# CZ27 Safety Issue



## ragman (Feb 2, 2021)

I just acquired a nice wartime CZ27. The Safety latch will not stay down, I remove the grip and it works fine, replace the grip and the safety goes right back to off. Any ideas anybody?


----------



## pic (Nov 14, 2009)

ragman said:


> I just acquired a nice wartime CZ27. The Safety latch will not stay down, I remove the grip and it works fine, replace the grip and the safety goes right back to off. Any ideas anybody?


There's a bunch of information online, 
Could be a number of issues.
Maybe it's bent or worn out, etc. 
check it out


----------



## ragman (Feb 2, 2021)

I appreciate the reply, you are the only one so far covering several forums. Do you mean the safety latch may be bent or worn out? I could spend a fortune doing a trial & error process. I know someone with a similar pistol, maybe swap some parts one at a time and see what happens.


----------



## pic (Nov 14, 2009)

ragman said:


> I appreciate the reply, you are the only one so far covering several forums. Do you mean the safety latch may be bent or worn out? I could spend a fortune doing a trial & error process. I know someone with a similar pistol, maybe swap some parts one at a time and see what happens.

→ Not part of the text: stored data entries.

theorem askSchedWalk (cl q va : Nat) : Formed (Machine.askSchedWalk s cl q va) := by
  unfold Machine.askSchedWalk
  grind [update, bump]

theorem settlePacket (cl : Nat) (p : Packet) : Formed (Machine.settlePacket s cl p) := by
  unfold Machine.settlePacket
  grind [update, setLaunch, faultEntry, onCluster, fillCompletion, readCode, askSchedWalk]

theorem takePacket (cl q : Nat) : Formed (Machine.takePacket s cl q).2 := by
  unfold Machine.takePacket
  exact ((h.settleSram ..).setWordFull ..).onCluster ..

theorem execAcceptLaunch (cl q : Nat) : Ends (Machine.execAcceptLaunch cl q s) := by
  unfold Machine.execAcceptLaunch
  by_cases hready : (!acceptReady s cl q) = true
  · rw [if_pos hready]
    exact h
  · rw [if_neg hready]
    split
    · exact h.settlePacket ..
    · have htaken := h.takePacket cl q
      generalize Machine.takePacket s cl q = r at htaken ⊢
      obtain ⟨p, t⟩ := r
      exact ite htaken (htaken.settlePacket ..)

theorem creationSent (cl lid wid : Nat) (l : Launch) (made : Bool) : Formed (Machine.creationSent s cl lid wid l made) := by
  unfold Machine.creationSent
  grind [update, setLaunch, completeLaunch]

theorem createNext (cl lid : Nat) {t : State} (ht : Machine.createNext s cl lid = some t) : Formed t := by
  unfold Machine.createNext at ht
  split at ht
  · exact of_none ht
  · next l _ =>
    split at ht
    · exact of_none ht
    · split at ht
      · exact of_some (h.creationSent ..) ht
      · refine of_ite (of_some (h.creationSent ..)) (of_ite (of_some (h.creationSent ..)) (of_ite of_none fun hmade => ?_)) ht
        obtain ⟨os, hos, hend⟩ := Option.map_eq_some_iff.mp hmade
        exact hend ▸ (h.newConts _ _ hos).creationSent ..

theorem getD {o : Option State} (ho : ∀ t, o = some t → Formed t) : Formed (o.getD s) := by
  cases o with
  | some t => exact ho t rfl
  | none => exact h

theorem execCreateContinuation (cl lid : Nat) : Ends (Machine.execCreateContinuation cl lid s) :=
  h.getD fun _ => h.createNext _ _

theorem reportArrives (discard : Bool) (k : Nat) : Formed (Machine.reportArrives s discard k) := by
  unfold Machine.reportArrives
  grind [update, takeReport]

theorem execRetirementReport (k : Nat) : Ends (Machine.execRetirementReport k s) := by
  unfold Machine.execRetirementReport
  grind [update, reportArrives, Res.Formed, Ends]

theorem execDiscardReport (k : Nat) : Ends (Machine.execDiscardReport k s) := by
  unfold Machine.execDiscardReport
  grind [update, reportArrives, Res.Formed, Ends]

theorem execSuccessorDecrement (k : Nat) : Ends (Machine.execSuccessorDecrement k s) := by
  unfold Machine.execSuccessorDecrement
  grind [update, decrement, Res.Formed, Ends]

theorem execTakeRunListHead (cl : Nat) : Ends (Machine.execTakeRunListHead cl s) := by
  unfold Machine.execTakeRunListHead
  split
  · next o g _ =>
    dsimp only
    have hsettled := (h.settleSram (sramKey cl o) 64).endRotation cl
    generalize Machine.endRotation _ cl = t at hsettled ⊢
    have htaken := ((hsettled.setRun cl ((t.cluster cl).run.erase o)).setRec cl o 0 40 4 2).sramWrite cl (o + 56) 8 0
    generalize Machine.sramWrite _ cl (o + 56) 8 0 = u at htaken ⊢
    have hctx := htaken.contextAt (fld (recDw u cl o 1) 16 12) (recCtx u cl o)
    generalize Machine.contextAt u (fld (recDw u cl o 1) 16 12) (recCtx u cl o) = r at hctx ⊢
    exact (hctx.setSlot ..).trimCache ..
  · exact h

theorem execTrapDelivery (g : Nat) : Ends (Machine.execTrapDelivery g s) := by
  unfold Machine.execTrapDelivery
  grind [update, deliverTrap, Res.Formed, Ends]

theorem writeHandler (part : Nat) {t : State} (ht : Machine.writeHandler s part = some t) : Formed t := by
  unfold Machine.writeHandler at ht
  grind [update, setPart, sramWrite, sramWriteCap, fillWord, abortRec]

theorem execHandlerEntryWrite (part : Nat) : Ends (Machine.execHandlerEntryWrite part s) :=
  h.getD fun _ => h.writeHandler _

theorem execRotationStart (cl val : Nat) : Ends (Machine.execRotationStart cl val s) :=
  h.getD fun _ => h.storeRotation _ _

theorem markVisited (g : Nat) : Formed (Machine.markVisited s g) := by
  unfold Machine.markVisited
  grind [update, onCluster]

theorem withdraw (g : Nat) : Formed (Machine.withdraw s g) := by
  unfold Machine.withdraw
  grind [update, onSlot, onCore, unpin, releaseAll, withdrawReq]

theorem beginVisit (g : Nat) : Formed (Machine.beginVisit s g) := by
  unfold Machine.beginVisit
  grind [update, onSlot, markVisited, withdraw]

theorem abortSave (g pa : Nat) : Formed (Machine.abortSave s g pa) := by
  unfold Machine.abortSave
  grind [update, onSlot, saveFailed]

theorem finishVisit (g : Nat) : Formed (Machine.finishVisit s g) := by
  unfold Machine.finishVisit
  grind [update, onSlot, onCluster, runTail, drainAll, saveTo, writeBack, idleSlot, deliverTrap, abortSave]

theorem execSlotHandover (g : Nat) : Ends (Machine.execSlotHandover g s) := by
  unfold Machine.execSlotHandover
  grind [update, markVisited, beginVisit, finishVisit, Res.Formed, Ends]

/-- A granule as a cluster image takes it: its poison and the full bits of its doublewords. -/
theorem imageGranule (bad : Bool) (a n b c : Nat) (f g : Bool) : Formed { s with
    dev := ((if bad then s.dev.makePoison a n else s.dev).setFull b f).setFull c g } := by
  have hdev := ((Memory.wf_iff s).mp h).2.1
  refine Memory.wf_setDev h (Store.wf_setFull _ _ (Store.wf_setFull _ _ ?_))
  cases bad with
  | true => exact Store.wf_makePoison _ _ hdev
  | false => exact hdev

theorem writeImage (cl pa : Nat) : Formed (Machine.writeImage s cl pa) := by
  unfold Machine.writeImage
  refine devWrite (foldl (fun t n ht => ht.devWrite ..) _ (foldl (fun t i ht => ?_) _ h)) ..
  exact (ht.devWrite noTenant (pa + 16 * i) _ _).imageGranule _ _ _ _ _ _ _

theorem blankCluster (cl : Nat) : Formed (Machine.blankCluster s cl) :=
  (h.scrubSram (sramKey cl 0) (2 ^ 21)).onCluster ..

/-- A granule of a slice as an image gives it. -/
theorem loadedGranule (bad : Bool) (a n v b c : Nat) (tag f g : Bool) : Formed { s with
    sram := ((if bad then (s.sram.writeTagged a v tag).makePoison a n else s.sram.writeTagged a v tag).setFull b f).setFull c g } := by
  have hsram := Store.wf_writeTagged a v tag ((Memory.wf_iff s).mp h).1
  refine Memory.wf_setSram h (Store.wf_setFull _ _ (Store.wf_setFull _ _ ?_))
  cases bad with
  | true => exact Store.wf_makePoison _ _ hsram
  | false => exact hsram

theorem loadImage (cl pa : Nat) : Formed (Machine.loadImage s cl pa) := by
  unfold Machine.loadImage
  refine onCluster (onCluster (foldl (fun t n ht => ht.setTile ..) _ (foldl (fun t i ht => ?_) _ (h.devSettle pa imageSize))) ..) ..
  exact ht.loadedGranule _ _ _ _ _ _ _ _ _

theorem evictAll (cl : Nat) : Formed (Machine.evictAll s cl) := by
  unfold Machine.evictAll
  grind [update, evictImage, foldl]

theorem moveOut (cl pout pa : Nat) : Formed (Machine.moveOut s cl pout pa) := by
  unfold Machine.moveOut
  grind [update, onCluster, writeImage, evictAll]

theorem vfAnswer (vf : Nat) (rd : Bool) (tag status val : Nat) : Formed (Machine.vfAnswer s vf rd tag status val) := by
  unfold Machine.vfAnswer
  grind [update]

theorem peerAnswer (chip ten kind : Nat) (v : Option Nat) : Formed (Machine.peerAnswer s chip ten kind v) := by
  unfold Machine.peerAnswer
  grind [update]

theorem nackPeers (at_ : Nat → Nat → Bool) : Formed (Machine.nackPeers s at_) := by
  unfold Machine.nackPeers
  grind [update, peerAnswer, foldl]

That may work,,figure out why it works with the grips off.
It's a wraparound grip ? Maybe a bend , I don't know


----------



## ragman (Feb 2, 2021)

pic said:


> That may work,,figure out why it works with the grips off.
> It's a wraparound grip ? Maybe a bend , I don't know


. 
Yes, the wrap around grip. I'll try it over the next few days and see what happens. Great little sidearm!


----------